● Exercise aim:
For the entries that follow, count the lines containing the string "hdst" and write only the number.

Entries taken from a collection
========================================

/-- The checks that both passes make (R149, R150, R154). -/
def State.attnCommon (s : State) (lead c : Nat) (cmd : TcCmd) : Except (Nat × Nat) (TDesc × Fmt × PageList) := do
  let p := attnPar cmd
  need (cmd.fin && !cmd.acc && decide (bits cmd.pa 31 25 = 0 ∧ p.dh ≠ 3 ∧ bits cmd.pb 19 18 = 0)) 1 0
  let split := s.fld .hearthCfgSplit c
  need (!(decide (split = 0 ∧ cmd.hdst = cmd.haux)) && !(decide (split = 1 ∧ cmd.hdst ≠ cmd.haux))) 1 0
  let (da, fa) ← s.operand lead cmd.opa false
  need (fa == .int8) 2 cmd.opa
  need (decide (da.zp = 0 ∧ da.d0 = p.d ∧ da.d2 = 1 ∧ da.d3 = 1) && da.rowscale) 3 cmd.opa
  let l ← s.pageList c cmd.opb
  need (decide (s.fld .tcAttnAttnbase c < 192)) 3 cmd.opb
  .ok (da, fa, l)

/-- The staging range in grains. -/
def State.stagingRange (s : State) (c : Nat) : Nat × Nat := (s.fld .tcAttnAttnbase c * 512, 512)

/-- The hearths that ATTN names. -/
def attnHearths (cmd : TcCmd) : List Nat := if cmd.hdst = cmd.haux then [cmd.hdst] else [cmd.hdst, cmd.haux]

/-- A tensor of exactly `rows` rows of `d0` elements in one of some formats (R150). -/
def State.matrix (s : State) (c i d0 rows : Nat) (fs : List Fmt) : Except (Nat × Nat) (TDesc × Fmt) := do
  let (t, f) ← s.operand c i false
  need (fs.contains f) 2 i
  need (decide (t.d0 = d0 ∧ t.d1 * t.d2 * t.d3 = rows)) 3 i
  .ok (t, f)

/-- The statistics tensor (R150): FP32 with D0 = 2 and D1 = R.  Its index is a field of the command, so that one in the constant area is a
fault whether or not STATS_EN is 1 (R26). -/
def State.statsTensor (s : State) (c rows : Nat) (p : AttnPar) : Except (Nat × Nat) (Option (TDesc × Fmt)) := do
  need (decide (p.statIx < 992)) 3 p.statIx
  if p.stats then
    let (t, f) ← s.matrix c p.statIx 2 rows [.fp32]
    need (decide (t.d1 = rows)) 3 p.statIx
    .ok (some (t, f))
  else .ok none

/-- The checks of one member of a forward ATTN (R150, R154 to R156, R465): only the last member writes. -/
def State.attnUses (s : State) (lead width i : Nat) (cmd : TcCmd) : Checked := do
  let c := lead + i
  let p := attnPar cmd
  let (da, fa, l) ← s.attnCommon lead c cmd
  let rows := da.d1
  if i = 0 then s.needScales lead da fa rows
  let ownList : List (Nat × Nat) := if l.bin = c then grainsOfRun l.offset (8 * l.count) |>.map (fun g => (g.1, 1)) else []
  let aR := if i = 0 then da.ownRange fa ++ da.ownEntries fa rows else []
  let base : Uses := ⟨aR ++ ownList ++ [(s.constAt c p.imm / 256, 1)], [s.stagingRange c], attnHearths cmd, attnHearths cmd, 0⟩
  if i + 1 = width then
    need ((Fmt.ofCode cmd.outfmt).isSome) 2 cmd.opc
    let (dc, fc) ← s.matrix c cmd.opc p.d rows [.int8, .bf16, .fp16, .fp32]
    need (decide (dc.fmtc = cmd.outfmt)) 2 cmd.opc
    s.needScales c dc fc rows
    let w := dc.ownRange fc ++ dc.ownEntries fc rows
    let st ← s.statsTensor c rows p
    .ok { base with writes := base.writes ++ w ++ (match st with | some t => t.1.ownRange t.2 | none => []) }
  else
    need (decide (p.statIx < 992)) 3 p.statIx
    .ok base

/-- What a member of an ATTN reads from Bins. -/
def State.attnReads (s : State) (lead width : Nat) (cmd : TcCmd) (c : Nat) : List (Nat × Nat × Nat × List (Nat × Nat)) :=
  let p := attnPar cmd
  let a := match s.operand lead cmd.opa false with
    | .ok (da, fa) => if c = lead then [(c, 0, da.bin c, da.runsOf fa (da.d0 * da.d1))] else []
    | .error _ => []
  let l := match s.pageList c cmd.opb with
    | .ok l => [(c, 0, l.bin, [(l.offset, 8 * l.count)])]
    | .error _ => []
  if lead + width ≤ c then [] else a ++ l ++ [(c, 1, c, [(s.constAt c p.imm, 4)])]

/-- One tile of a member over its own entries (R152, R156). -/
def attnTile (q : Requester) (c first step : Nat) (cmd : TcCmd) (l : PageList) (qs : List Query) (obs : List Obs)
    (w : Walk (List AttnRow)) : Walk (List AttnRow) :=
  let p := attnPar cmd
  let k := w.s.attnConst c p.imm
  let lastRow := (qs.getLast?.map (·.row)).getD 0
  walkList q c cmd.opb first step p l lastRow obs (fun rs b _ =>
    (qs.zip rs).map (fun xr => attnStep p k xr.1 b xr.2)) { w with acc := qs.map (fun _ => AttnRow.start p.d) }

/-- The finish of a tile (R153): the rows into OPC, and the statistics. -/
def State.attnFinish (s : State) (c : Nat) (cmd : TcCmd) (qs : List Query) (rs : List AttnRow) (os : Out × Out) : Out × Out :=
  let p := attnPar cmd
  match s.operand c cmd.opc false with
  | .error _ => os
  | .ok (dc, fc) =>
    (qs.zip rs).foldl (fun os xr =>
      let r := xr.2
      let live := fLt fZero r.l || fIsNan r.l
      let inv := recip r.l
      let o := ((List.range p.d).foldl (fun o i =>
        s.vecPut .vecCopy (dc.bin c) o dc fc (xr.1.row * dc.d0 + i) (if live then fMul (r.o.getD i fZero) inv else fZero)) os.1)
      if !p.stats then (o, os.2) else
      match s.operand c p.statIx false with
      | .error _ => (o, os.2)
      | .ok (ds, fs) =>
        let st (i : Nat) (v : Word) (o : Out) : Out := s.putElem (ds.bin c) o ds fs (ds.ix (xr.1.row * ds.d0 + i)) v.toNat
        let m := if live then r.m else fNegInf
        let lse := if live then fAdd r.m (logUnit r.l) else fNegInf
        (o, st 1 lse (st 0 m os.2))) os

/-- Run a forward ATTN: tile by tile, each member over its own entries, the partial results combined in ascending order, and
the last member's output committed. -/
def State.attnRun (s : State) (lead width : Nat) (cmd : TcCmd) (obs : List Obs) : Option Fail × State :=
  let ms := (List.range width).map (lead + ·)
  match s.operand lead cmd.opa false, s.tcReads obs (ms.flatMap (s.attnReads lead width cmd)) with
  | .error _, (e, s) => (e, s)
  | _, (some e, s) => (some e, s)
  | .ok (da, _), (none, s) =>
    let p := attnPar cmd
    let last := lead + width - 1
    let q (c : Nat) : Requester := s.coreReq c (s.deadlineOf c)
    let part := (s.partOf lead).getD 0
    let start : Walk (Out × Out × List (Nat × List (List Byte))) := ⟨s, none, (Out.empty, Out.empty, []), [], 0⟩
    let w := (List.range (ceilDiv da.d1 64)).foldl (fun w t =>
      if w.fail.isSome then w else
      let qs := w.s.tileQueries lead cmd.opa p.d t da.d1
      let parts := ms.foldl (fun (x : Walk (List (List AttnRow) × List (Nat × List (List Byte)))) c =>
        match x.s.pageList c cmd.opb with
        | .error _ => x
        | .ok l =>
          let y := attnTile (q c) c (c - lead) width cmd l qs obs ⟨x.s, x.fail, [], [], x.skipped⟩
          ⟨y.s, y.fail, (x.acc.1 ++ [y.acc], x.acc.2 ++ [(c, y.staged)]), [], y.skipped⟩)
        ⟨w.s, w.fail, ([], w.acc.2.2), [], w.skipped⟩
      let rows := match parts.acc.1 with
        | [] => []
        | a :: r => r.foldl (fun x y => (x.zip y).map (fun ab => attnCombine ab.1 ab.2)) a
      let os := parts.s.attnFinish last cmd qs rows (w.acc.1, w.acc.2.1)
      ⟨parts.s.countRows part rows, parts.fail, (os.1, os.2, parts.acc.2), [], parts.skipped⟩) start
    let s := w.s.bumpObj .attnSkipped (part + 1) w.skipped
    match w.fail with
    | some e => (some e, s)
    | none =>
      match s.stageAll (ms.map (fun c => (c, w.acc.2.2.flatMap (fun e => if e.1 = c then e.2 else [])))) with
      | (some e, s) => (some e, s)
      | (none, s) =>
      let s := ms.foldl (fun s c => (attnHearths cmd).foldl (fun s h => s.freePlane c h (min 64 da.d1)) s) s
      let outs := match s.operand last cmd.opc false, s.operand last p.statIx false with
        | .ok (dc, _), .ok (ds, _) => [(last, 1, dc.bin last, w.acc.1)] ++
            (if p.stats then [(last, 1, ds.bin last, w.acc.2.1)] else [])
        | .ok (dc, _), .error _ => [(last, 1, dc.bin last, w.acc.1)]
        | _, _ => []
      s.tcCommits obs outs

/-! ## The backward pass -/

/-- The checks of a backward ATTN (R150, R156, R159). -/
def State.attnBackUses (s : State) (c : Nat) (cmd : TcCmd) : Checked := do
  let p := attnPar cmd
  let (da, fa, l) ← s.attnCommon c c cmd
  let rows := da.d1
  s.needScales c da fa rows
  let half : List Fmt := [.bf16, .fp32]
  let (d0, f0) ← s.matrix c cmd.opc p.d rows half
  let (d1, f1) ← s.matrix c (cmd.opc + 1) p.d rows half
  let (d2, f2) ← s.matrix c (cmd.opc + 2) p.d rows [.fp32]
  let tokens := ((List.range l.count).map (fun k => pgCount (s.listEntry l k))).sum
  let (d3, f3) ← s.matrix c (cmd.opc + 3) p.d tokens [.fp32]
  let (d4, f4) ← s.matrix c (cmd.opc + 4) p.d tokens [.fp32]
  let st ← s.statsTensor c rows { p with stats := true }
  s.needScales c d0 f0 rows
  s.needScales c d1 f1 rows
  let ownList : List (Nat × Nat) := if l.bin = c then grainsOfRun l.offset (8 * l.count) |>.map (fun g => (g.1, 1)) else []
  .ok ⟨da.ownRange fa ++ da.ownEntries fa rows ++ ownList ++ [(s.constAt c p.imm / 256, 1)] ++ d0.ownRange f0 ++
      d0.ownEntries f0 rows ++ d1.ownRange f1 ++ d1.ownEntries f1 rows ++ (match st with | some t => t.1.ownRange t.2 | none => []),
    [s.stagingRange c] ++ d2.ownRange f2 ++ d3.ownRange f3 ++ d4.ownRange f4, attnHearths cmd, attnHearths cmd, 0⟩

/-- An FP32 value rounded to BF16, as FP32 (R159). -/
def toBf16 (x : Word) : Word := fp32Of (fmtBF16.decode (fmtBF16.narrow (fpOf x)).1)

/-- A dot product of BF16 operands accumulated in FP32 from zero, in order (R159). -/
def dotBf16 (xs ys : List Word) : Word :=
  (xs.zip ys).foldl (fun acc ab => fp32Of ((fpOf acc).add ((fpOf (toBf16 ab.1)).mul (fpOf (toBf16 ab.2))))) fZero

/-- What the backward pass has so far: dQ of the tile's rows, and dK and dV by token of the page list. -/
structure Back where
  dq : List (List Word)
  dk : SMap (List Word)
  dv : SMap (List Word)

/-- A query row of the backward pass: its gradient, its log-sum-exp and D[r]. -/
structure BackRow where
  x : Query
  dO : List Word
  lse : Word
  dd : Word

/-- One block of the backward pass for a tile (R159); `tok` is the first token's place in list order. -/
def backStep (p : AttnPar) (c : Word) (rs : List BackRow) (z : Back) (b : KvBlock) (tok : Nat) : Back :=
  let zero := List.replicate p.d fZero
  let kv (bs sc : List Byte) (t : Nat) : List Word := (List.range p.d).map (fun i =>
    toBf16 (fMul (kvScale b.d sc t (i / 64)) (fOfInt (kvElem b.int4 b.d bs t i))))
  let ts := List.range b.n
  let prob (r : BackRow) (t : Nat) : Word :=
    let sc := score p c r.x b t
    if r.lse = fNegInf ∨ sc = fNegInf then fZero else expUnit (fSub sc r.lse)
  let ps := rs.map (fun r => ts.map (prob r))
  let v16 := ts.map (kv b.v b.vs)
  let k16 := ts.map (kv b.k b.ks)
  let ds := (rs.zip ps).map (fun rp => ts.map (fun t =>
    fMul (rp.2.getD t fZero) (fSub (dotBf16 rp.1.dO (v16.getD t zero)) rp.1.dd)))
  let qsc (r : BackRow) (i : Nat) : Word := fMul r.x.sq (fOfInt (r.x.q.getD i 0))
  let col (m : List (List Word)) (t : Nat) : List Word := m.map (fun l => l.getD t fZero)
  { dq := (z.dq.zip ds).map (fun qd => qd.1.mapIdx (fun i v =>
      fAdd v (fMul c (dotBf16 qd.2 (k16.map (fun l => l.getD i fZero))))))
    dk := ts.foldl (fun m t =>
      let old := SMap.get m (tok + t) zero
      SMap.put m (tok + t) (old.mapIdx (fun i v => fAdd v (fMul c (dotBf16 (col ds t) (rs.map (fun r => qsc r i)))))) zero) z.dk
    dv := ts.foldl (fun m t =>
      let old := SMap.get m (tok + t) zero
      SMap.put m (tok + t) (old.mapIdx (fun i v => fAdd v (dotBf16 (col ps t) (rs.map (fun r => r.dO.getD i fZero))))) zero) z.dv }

========================================

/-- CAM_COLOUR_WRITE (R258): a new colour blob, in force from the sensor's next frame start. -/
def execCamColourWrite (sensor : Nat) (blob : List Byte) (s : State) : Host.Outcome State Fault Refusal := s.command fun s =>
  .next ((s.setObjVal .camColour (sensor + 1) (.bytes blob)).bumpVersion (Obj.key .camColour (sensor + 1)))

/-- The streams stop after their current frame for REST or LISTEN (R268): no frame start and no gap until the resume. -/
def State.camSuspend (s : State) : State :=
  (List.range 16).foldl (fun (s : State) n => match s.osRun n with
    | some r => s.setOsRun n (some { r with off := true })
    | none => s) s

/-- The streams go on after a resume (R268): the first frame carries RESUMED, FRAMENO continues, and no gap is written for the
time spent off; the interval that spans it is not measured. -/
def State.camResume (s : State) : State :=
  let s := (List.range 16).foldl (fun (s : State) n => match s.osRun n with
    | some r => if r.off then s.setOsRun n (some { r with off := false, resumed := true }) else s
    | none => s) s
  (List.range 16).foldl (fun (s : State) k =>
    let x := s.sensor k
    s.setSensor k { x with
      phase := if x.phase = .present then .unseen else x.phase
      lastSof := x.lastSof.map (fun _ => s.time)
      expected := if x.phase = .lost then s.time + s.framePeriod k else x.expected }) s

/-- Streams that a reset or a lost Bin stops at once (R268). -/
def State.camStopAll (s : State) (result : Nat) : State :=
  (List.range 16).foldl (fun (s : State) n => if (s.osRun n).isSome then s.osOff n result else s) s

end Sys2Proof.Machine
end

========================================

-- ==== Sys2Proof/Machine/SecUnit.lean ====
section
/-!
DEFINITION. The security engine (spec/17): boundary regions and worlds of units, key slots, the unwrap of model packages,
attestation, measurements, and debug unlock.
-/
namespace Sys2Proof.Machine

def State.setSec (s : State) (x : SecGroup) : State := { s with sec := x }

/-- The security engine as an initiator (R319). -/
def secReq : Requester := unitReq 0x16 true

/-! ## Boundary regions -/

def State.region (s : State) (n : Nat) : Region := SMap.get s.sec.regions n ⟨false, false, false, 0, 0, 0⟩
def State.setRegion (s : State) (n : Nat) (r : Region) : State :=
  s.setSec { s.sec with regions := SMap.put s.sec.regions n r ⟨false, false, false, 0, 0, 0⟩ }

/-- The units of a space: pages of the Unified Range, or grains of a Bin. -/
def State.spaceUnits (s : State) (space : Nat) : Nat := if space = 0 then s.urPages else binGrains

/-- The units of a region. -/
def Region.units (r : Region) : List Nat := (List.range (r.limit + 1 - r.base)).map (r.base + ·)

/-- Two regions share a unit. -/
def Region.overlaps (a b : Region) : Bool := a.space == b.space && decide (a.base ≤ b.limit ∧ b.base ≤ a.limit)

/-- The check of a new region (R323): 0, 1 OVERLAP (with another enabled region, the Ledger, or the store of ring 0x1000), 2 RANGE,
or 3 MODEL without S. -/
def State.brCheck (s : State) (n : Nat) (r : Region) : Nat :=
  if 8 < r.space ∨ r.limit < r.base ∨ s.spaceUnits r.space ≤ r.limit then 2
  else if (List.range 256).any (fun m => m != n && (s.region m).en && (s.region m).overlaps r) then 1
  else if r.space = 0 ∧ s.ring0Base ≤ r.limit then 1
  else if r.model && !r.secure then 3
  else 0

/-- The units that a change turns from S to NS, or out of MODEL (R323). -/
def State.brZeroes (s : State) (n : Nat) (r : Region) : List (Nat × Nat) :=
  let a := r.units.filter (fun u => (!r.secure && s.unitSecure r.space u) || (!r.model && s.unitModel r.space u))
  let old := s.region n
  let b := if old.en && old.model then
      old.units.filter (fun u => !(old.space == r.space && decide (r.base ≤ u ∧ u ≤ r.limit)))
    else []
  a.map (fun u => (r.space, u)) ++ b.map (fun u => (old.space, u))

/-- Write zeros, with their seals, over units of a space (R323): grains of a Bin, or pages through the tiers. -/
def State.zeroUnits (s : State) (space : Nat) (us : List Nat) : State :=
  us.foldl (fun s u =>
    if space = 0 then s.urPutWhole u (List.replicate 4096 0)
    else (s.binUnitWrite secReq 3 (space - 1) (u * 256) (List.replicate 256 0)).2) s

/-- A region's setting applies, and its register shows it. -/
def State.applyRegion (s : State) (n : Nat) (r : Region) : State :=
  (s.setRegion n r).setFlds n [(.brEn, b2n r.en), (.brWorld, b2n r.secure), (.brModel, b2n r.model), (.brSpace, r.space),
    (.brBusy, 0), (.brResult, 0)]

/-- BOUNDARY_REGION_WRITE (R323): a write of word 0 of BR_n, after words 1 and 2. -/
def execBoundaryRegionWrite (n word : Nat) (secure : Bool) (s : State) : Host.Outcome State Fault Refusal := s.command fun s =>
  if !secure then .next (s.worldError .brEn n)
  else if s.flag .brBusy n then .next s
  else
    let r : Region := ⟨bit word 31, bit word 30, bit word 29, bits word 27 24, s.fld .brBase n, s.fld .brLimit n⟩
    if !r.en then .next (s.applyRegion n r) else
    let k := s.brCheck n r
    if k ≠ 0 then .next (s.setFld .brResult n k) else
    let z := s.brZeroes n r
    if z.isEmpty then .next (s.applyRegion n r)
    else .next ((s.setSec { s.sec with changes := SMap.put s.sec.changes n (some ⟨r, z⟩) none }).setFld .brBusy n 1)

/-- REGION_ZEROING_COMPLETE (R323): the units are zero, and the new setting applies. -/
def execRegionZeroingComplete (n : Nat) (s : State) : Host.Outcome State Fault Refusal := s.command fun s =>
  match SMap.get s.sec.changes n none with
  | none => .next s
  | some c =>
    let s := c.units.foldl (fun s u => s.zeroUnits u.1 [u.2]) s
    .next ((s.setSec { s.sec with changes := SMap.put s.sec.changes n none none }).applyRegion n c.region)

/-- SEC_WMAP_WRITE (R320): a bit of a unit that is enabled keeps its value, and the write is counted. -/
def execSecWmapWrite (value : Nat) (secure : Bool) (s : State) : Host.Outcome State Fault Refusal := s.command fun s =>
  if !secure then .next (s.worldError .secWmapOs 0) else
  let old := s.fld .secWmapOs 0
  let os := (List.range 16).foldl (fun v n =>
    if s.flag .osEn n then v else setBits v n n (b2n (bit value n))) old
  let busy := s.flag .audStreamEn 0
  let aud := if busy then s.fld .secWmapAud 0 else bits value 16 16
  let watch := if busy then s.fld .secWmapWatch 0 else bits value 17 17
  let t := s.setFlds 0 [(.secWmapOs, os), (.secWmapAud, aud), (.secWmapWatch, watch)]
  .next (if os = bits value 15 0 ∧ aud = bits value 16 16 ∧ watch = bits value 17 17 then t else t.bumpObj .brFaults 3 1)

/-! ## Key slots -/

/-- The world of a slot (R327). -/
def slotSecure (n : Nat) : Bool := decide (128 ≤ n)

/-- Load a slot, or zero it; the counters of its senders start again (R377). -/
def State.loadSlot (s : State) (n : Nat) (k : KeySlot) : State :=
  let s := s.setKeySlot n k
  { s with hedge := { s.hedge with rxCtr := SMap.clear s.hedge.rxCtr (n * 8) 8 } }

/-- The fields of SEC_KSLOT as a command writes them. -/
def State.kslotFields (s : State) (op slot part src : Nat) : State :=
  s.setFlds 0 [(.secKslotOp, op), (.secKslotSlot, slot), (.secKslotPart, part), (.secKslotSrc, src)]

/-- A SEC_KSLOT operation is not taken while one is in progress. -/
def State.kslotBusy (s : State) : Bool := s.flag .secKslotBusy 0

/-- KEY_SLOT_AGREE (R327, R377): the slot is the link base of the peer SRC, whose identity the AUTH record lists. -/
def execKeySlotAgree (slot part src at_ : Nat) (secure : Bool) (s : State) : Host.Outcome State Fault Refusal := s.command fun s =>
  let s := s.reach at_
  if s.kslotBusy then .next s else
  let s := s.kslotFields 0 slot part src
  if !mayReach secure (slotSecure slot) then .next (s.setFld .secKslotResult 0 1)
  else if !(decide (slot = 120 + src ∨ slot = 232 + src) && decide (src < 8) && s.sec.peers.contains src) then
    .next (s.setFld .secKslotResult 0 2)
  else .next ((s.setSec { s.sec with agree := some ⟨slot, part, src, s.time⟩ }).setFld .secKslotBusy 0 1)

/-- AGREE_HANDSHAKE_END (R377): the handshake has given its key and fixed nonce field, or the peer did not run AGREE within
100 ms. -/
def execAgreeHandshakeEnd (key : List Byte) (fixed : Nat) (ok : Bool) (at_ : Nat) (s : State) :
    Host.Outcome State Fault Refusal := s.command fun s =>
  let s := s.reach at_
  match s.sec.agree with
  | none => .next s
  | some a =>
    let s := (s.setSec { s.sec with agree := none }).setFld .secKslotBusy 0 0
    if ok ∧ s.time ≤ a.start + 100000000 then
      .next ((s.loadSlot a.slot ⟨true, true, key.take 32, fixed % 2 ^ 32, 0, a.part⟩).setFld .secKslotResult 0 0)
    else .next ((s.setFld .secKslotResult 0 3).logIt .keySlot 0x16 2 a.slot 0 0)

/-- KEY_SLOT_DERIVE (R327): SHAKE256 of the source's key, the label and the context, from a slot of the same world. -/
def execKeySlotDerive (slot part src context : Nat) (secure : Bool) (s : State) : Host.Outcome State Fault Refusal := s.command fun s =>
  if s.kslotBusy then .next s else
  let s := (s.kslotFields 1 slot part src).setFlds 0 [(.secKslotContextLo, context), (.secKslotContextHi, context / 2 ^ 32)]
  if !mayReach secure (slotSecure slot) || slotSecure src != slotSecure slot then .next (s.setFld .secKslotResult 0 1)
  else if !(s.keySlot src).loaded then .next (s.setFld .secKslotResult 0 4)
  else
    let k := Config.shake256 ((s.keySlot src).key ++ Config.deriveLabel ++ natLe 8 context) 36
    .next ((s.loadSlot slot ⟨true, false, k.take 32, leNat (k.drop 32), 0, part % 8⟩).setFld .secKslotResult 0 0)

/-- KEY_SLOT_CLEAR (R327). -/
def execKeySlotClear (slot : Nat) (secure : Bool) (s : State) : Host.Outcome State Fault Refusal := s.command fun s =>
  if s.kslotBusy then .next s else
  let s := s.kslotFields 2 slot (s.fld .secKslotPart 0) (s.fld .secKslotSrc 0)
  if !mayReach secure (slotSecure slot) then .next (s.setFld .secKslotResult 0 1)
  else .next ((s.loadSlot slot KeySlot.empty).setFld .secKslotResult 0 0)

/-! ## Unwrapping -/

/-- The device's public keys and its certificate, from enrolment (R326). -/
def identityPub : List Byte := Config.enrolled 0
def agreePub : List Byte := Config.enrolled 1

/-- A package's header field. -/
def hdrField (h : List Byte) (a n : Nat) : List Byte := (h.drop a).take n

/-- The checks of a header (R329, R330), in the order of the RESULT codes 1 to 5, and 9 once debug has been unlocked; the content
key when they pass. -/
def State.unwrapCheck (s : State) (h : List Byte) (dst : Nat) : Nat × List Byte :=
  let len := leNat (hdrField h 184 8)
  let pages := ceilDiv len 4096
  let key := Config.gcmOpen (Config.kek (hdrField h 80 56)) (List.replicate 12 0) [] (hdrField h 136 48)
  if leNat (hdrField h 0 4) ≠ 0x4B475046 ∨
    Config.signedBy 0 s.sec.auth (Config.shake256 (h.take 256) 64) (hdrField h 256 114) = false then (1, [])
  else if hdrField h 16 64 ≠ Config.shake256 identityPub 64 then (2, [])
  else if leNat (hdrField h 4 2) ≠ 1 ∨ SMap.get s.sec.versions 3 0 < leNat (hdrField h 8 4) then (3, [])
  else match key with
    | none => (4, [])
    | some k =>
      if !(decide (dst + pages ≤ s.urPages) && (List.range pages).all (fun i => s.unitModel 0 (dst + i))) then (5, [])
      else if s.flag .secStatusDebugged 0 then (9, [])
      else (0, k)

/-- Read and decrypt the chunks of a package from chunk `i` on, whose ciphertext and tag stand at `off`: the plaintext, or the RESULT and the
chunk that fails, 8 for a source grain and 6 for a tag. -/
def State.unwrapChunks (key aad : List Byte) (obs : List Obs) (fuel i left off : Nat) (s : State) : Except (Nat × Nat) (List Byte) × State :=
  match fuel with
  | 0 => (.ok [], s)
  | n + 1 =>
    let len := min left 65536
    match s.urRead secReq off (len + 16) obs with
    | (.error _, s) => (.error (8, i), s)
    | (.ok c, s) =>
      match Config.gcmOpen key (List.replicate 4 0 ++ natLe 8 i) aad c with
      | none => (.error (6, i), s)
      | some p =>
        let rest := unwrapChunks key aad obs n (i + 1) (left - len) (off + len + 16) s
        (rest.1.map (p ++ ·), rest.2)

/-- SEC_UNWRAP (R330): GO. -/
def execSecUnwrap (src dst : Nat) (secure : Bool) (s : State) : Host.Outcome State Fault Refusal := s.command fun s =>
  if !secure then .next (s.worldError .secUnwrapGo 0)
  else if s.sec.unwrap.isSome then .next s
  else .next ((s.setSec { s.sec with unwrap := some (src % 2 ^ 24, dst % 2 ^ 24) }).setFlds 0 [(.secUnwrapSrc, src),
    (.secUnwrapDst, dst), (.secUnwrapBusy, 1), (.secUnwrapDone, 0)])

========================================

● Completed task:
2